── Records provided
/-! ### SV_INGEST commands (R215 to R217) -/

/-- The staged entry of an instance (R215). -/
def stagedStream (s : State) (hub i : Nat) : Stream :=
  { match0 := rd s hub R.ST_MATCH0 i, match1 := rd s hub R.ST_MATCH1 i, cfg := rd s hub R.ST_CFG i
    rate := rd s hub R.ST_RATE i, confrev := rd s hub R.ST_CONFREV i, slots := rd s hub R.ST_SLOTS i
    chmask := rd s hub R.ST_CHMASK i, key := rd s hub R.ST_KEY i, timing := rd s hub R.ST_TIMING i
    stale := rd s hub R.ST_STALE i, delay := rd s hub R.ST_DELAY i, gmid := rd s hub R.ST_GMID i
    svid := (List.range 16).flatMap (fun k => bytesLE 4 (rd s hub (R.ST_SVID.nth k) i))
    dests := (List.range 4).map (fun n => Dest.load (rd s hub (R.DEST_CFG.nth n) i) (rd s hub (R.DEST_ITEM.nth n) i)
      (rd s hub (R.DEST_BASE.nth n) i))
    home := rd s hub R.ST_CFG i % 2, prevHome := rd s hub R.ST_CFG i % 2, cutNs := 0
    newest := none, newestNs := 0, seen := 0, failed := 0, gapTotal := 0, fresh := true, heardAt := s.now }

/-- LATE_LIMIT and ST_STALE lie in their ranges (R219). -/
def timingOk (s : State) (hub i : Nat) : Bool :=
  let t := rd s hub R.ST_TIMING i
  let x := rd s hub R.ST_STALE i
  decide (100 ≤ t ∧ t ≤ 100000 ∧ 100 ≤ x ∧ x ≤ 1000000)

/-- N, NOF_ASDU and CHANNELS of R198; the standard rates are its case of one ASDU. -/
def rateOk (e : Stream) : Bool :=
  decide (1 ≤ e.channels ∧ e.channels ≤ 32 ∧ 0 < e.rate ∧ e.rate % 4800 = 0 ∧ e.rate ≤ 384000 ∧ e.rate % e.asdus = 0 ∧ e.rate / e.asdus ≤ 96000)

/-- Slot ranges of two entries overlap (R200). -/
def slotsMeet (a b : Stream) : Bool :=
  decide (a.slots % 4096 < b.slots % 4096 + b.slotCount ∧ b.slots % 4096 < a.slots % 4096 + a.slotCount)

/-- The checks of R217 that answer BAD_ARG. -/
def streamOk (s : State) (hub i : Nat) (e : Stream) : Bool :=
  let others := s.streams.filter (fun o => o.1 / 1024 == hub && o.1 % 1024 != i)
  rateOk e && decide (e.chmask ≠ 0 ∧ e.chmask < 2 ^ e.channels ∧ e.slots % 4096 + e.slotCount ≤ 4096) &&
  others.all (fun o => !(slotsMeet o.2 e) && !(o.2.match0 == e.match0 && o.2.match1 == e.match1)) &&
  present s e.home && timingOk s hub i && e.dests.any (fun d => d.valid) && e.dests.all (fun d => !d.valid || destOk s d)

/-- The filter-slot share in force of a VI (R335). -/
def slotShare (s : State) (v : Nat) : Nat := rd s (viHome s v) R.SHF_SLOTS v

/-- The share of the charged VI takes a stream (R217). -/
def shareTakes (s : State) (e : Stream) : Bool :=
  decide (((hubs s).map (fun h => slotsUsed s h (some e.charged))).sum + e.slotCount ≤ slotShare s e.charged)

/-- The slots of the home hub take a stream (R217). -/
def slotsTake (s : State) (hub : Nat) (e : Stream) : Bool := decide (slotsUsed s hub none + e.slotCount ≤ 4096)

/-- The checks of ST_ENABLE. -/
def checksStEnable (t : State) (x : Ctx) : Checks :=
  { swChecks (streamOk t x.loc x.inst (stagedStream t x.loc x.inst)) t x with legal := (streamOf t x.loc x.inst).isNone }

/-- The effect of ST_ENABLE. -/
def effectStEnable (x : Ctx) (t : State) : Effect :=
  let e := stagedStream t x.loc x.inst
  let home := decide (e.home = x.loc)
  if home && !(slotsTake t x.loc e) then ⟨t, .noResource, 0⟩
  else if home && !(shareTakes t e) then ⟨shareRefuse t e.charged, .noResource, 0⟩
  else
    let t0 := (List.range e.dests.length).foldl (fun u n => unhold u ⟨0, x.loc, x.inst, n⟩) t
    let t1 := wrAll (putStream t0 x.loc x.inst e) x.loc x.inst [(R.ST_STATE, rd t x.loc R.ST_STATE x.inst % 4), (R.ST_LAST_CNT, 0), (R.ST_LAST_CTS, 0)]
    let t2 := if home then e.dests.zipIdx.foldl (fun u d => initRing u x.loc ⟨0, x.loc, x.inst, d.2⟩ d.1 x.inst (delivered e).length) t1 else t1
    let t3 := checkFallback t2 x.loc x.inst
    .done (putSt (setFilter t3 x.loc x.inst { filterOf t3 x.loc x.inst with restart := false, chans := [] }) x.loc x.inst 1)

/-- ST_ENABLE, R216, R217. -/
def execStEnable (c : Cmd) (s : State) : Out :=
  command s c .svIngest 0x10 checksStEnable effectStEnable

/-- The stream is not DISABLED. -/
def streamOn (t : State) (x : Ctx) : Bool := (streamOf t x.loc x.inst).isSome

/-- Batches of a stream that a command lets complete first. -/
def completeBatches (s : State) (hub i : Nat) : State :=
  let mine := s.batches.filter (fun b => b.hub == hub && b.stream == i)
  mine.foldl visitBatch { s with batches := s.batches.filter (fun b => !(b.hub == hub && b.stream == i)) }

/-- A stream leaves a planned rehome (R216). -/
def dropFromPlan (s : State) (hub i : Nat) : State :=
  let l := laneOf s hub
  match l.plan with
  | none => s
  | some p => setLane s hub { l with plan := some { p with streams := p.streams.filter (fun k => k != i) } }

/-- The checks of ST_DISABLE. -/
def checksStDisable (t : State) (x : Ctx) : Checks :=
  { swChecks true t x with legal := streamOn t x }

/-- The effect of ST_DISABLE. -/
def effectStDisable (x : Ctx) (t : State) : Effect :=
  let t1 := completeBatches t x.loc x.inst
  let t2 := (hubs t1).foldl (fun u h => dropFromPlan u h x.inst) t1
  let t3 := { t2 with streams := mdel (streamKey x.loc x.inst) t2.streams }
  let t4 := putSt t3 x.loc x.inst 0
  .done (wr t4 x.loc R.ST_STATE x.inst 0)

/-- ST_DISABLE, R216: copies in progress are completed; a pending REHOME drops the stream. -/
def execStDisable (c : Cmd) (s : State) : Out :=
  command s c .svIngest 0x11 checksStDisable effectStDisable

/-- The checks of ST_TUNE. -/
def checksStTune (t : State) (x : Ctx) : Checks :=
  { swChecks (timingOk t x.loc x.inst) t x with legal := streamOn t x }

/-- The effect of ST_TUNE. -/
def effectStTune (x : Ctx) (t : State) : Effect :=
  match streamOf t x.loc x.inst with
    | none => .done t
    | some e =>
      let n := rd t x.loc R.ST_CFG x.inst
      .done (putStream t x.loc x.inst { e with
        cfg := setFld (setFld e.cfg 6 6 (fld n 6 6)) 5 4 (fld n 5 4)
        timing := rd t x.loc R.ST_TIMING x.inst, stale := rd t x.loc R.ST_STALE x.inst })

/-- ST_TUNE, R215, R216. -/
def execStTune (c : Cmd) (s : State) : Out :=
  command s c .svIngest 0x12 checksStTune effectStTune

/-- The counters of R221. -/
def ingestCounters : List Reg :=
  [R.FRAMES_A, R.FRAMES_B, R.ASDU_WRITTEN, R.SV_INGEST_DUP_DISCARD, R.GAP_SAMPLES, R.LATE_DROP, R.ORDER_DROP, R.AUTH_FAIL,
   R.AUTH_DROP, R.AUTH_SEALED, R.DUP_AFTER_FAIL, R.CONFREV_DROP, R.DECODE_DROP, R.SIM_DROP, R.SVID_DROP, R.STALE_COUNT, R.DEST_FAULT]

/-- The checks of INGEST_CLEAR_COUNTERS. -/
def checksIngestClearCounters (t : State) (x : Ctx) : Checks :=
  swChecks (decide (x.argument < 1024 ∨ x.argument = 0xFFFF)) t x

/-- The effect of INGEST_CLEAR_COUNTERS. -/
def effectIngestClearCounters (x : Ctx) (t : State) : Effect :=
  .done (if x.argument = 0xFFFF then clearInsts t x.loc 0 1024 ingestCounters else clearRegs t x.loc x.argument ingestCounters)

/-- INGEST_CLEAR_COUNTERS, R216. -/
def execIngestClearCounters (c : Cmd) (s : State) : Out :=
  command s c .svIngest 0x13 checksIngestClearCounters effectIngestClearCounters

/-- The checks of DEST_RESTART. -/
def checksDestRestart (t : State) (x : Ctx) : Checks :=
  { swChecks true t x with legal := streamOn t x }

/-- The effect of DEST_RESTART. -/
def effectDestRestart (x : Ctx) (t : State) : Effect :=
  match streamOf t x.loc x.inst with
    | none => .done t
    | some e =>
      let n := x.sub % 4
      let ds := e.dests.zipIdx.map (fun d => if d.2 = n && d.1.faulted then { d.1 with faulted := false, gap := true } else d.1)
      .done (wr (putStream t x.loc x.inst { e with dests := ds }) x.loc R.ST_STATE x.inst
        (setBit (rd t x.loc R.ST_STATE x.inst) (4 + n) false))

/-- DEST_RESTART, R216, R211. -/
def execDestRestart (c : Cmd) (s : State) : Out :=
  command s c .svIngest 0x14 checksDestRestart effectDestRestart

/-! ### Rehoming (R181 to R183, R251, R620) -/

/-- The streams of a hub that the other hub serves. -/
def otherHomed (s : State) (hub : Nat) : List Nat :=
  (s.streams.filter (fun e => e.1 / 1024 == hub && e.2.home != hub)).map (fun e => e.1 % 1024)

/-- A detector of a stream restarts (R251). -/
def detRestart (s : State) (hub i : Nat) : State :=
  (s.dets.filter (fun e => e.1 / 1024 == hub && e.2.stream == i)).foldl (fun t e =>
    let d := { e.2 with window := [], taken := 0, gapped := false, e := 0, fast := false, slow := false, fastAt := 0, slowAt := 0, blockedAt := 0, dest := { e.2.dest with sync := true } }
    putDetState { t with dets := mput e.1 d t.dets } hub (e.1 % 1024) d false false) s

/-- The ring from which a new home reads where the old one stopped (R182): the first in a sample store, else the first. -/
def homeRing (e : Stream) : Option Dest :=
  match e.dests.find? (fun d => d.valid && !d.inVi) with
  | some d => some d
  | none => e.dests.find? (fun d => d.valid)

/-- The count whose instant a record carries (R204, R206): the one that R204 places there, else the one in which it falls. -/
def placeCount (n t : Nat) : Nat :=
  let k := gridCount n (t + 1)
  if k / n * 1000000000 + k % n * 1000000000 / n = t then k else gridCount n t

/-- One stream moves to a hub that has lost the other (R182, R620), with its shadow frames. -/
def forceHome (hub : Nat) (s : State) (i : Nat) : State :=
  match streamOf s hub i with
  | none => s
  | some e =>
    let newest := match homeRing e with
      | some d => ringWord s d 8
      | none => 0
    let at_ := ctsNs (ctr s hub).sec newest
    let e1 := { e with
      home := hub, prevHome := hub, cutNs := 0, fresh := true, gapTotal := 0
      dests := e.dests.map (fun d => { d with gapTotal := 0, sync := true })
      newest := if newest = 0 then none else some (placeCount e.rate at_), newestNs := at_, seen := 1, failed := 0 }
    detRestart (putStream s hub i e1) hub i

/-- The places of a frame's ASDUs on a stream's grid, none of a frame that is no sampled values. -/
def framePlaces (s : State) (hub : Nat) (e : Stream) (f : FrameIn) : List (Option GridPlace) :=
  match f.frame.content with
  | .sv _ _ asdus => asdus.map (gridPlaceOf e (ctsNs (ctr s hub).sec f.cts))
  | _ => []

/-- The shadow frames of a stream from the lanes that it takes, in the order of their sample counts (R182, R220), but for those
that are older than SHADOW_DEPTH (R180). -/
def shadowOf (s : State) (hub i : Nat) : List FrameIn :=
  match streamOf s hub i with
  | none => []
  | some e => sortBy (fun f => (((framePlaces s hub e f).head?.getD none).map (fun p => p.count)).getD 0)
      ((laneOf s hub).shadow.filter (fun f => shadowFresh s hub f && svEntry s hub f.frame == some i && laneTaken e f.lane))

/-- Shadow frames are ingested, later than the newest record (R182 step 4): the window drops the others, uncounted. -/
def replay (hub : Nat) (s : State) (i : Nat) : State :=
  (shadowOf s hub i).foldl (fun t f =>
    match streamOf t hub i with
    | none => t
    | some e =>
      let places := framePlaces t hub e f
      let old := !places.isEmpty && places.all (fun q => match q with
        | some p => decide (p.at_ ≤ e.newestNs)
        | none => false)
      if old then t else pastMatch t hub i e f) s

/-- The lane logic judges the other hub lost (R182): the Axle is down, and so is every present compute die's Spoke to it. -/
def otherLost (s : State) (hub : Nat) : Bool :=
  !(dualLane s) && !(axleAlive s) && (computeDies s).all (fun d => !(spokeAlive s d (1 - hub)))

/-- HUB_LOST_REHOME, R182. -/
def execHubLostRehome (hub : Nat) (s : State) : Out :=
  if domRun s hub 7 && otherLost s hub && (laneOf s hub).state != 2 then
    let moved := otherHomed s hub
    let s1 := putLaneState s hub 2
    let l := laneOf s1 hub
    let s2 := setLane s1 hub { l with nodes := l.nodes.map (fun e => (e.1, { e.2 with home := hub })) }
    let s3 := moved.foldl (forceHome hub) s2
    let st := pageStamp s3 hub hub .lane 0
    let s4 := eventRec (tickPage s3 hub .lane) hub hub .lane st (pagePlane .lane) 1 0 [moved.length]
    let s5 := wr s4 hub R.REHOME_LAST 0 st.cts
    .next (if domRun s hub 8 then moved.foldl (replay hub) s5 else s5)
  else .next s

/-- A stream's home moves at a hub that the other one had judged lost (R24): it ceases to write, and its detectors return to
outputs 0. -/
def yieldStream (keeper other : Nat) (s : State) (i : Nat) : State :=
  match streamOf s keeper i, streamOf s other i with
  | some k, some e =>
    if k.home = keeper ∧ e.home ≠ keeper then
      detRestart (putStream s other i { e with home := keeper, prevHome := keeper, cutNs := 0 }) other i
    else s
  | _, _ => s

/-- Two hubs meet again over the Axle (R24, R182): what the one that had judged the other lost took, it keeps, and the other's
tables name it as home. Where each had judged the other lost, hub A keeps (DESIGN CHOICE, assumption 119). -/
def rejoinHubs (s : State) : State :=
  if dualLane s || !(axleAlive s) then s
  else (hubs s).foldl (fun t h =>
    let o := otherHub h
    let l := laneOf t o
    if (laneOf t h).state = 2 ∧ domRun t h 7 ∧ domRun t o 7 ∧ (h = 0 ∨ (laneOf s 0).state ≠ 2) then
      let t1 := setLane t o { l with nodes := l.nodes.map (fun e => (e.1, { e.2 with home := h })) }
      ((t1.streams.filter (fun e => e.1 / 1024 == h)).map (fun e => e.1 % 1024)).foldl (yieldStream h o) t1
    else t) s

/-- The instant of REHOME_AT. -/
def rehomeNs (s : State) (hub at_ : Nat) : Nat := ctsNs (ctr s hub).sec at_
────
#### Aim of the exercise:
If a line above holds the string "checksIngestClearCounters", copy it out.

#### Written reply:
def checksIngestClearCounters (t : State) (x : Ctx) : Checks :=
  command s c .svIngest 0x13 checksIngestClearCounters effectIngestClearCounters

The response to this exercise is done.